Entries supplied Start Marker

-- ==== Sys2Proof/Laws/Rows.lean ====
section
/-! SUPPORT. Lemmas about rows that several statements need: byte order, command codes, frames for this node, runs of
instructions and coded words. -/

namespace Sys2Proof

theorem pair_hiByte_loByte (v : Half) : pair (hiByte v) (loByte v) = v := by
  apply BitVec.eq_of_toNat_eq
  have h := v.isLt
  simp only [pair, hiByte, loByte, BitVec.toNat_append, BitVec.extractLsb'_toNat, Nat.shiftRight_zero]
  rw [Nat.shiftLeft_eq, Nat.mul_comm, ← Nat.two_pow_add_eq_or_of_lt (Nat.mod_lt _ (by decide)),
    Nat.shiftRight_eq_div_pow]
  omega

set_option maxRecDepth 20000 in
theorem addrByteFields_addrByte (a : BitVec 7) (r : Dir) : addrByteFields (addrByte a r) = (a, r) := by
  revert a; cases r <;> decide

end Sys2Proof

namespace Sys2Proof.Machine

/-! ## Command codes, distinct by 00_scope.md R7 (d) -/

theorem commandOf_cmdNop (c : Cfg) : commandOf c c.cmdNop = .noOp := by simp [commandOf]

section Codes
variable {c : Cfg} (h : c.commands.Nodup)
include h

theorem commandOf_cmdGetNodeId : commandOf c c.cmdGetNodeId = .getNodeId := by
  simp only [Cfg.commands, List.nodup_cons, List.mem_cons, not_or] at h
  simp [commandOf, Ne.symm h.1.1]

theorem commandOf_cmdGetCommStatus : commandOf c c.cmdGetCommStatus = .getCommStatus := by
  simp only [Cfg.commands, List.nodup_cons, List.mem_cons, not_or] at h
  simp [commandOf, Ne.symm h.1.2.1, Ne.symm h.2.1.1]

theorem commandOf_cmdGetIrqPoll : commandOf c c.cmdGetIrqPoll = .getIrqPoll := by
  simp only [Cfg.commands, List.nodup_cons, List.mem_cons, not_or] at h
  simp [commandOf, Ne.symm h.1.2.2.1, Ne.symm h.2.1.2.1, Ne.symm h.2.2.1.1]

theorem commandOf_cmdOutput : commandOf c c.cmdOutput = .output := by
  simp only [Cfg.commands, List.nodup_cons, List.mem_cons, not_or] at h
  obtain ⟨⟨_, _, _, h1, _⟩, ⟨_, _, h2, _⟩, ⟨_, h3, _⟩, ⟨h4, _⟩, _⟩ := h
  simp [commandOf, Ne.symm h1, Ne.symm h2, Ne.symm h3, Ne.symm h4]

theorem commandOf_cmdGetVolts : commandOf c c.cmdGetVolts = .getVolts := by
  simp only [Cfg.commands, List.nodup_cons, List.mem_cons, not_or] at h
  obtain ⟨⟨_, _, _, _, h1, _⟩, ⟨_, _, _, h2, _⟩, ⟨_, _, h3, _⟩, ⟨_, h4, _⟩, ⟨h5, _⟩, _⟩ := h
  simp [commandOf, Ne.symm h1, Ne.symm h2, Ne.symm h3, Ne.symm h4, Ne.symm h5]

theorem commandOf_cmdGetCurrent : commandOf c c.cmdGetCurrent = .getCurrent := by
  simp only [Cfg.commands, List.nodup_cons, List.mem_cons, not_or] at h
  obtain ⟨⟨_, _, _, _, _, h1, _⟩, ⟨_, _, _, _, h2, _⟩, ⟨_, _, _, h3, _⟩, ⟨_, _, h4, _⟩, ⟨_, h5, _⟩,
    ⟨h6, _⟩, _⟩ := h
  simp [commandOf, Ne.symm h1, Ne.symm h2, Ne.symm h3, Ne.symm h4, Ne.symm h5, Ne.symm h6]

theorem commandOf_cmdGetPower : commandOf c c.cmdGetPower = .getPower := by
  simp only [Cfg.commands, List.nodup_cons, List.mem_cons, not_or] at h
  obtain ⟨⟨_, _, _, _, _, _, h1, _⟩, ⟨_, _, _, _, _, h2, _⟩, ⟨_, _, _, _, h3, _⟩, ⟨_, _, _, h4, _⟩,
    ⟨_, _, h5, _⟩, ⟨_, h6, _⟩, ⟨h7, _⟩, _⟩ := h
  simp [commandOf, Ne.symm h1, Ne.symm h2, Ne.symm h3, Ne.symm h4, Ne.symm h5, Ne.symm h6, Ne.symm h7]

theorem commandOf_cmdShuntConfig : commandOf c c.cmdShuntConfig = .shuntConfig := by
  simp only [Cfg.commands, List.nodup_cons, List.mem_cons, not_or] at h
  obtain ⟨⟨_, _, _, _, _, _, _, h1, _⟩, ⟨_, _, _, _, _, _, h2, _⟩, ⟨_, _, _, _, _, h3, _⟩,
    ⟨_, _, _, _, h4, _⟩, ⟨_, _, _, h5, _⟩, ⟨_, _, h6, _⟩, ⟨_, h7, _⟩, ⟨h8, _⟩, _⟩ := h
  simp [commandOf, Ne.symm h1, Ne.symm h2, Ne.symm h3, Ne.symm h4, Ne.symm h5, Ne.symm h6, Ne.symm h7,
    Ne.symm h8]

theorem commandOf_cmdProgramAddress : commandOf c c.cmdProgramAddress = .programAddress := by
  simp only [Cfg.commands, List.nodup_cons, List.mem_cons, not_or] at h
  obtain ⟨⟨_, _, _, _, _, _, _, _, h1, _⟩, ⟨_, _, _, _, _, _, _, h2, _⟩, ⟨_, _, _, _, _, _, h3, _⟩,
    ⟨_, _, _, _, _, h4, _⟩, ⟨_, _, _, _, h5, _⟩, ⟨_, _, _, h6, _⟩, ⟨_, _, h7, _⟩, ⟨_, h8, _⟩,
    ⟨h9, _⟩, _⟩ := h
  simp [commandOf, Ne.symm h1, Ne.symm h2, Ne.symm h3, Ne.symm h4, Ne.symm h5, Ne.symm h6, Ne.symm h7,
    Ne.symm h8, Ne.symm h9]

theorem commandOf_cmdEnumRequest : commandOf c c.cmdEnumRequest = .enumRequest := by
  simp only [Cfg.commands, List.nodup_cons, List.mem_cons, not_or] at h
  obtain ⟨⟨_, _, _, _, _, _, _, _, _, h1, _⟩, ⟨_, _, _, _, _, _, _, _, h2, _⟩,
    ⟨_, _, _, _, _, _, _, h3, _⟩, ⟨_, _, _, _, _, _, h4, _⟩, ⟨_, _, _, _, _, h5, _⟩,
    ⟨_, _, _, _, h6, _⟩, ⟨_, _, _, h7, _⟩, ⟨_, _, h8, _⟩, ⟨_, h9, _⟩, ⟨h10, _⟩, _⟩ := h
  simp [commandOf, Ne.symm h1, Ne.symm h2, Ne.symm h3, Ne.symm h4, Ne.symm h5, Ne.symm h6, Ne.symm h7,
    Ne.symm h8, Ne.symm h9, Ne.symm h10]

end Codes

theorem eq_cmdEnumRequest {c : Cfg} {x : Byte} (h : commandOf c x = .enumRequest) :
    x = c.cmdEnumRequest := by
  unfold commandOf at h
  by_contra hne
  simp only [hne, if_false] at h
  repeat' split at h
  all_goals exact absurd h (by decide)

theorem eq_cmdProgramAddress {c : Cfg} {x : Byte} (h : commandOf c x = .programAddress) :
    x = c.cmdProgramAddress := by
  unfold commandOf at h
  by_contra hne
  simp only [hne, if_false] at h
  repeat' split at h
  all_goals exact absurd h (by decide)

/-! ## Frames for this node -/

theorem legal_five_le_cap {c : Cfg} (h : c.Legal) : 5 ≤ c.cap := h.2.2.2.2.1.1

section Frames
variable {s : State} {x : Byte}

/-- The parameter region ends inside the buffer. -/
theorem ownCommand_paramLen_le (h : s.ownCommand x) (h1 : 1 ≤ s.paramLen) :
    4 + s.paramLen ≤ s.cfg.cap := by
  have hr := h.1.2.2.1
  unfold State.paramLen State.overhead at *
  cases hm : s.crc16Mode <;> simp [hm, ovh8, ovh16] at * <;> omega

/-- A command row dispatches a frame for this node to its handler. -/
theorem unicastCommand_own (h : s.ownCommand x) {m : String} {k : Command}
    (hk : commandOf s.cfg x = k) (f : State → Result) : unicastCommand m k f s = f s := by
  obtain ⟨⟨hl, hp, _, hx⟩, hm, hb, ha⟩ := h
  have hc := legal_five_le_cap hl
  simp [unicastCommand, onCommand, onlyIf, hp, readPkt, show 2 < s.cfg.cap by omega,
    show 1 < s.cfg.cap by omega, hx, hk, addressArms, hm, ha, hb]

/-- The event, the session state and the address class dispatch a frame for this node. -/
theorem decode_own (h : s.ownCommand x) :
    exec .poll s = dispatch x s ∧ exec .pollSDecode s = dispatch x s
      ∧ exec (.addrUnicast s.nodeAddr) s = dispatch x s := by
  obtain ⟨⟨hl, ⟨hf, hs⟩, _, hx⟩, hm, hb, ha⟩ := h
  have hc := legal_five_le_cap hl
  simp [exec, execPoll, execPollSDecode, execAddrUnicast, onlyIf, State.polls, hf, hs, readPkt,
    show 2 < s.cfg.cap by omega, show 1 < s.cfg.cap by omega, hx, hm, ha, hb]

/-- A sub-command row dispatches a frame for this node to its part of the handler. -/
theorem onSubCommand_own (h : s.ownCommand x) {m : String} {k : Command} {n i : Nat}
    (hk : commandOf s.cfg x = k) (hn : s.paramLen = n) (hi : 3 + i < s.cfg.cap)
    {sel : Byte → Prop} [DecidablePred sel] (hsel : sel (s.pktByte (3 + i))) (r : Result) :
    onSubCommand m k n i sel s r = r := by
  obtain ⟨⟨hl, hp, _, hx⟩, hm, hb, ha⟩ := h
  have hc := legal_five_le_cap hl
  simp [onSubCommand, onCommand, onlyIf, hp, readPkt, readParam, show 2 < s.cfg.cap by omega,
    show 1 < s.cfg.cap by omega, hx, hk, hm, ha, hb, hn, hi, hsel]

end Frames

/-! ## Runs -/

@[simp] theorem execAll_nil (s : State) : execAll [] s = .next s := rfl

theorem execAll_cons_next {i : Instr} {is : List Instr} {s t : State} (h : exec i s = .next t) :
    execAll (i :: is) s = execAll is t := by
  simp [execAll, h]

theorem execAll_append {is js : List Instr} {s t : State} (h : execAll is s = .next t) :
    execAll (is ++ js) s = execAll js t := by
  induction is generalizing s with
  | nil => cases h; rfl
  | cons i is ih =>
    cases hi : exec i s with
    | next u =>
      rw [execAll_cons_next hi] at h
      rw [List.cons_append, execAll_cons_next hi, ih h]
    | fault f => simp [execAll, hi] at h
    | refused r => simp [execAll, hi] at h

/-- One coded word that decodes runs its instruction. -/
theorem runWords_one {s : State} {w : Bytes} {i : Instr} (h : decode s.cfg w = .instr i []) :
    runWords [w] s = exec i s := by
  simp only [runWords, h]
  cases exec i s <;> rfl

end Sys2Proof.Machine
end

Entries supplied End Marker

Exercise objective: Look over the listing and return each line that holds "omega".

Result of this exercise:
  omega
  cases hm : s.crc16Mode <;> simp [hm, ovh8, ovh16] at * <;> omega
  simp [unicastCommand, onCommand, onlyIf, hp, readPkt, show 2 < s.cfg.cap by omega,
    show 1 < s.cfg.cap by omega, hx, hk, addressArms, hm, ha, hb]
    show 2 < s.cfg.cap by omega, show 1 < s.cfg.cap by omega, hx, hm, ha, hb]
  simp [onSubCommand, onCommand, onlyIf, hp, readPkt, readParam, show 2 < s.cfg.cap by omega,
    show 1 < s.cfg.cap by omega, hx, hk, hm, ha, hb, hn, hi, hsel]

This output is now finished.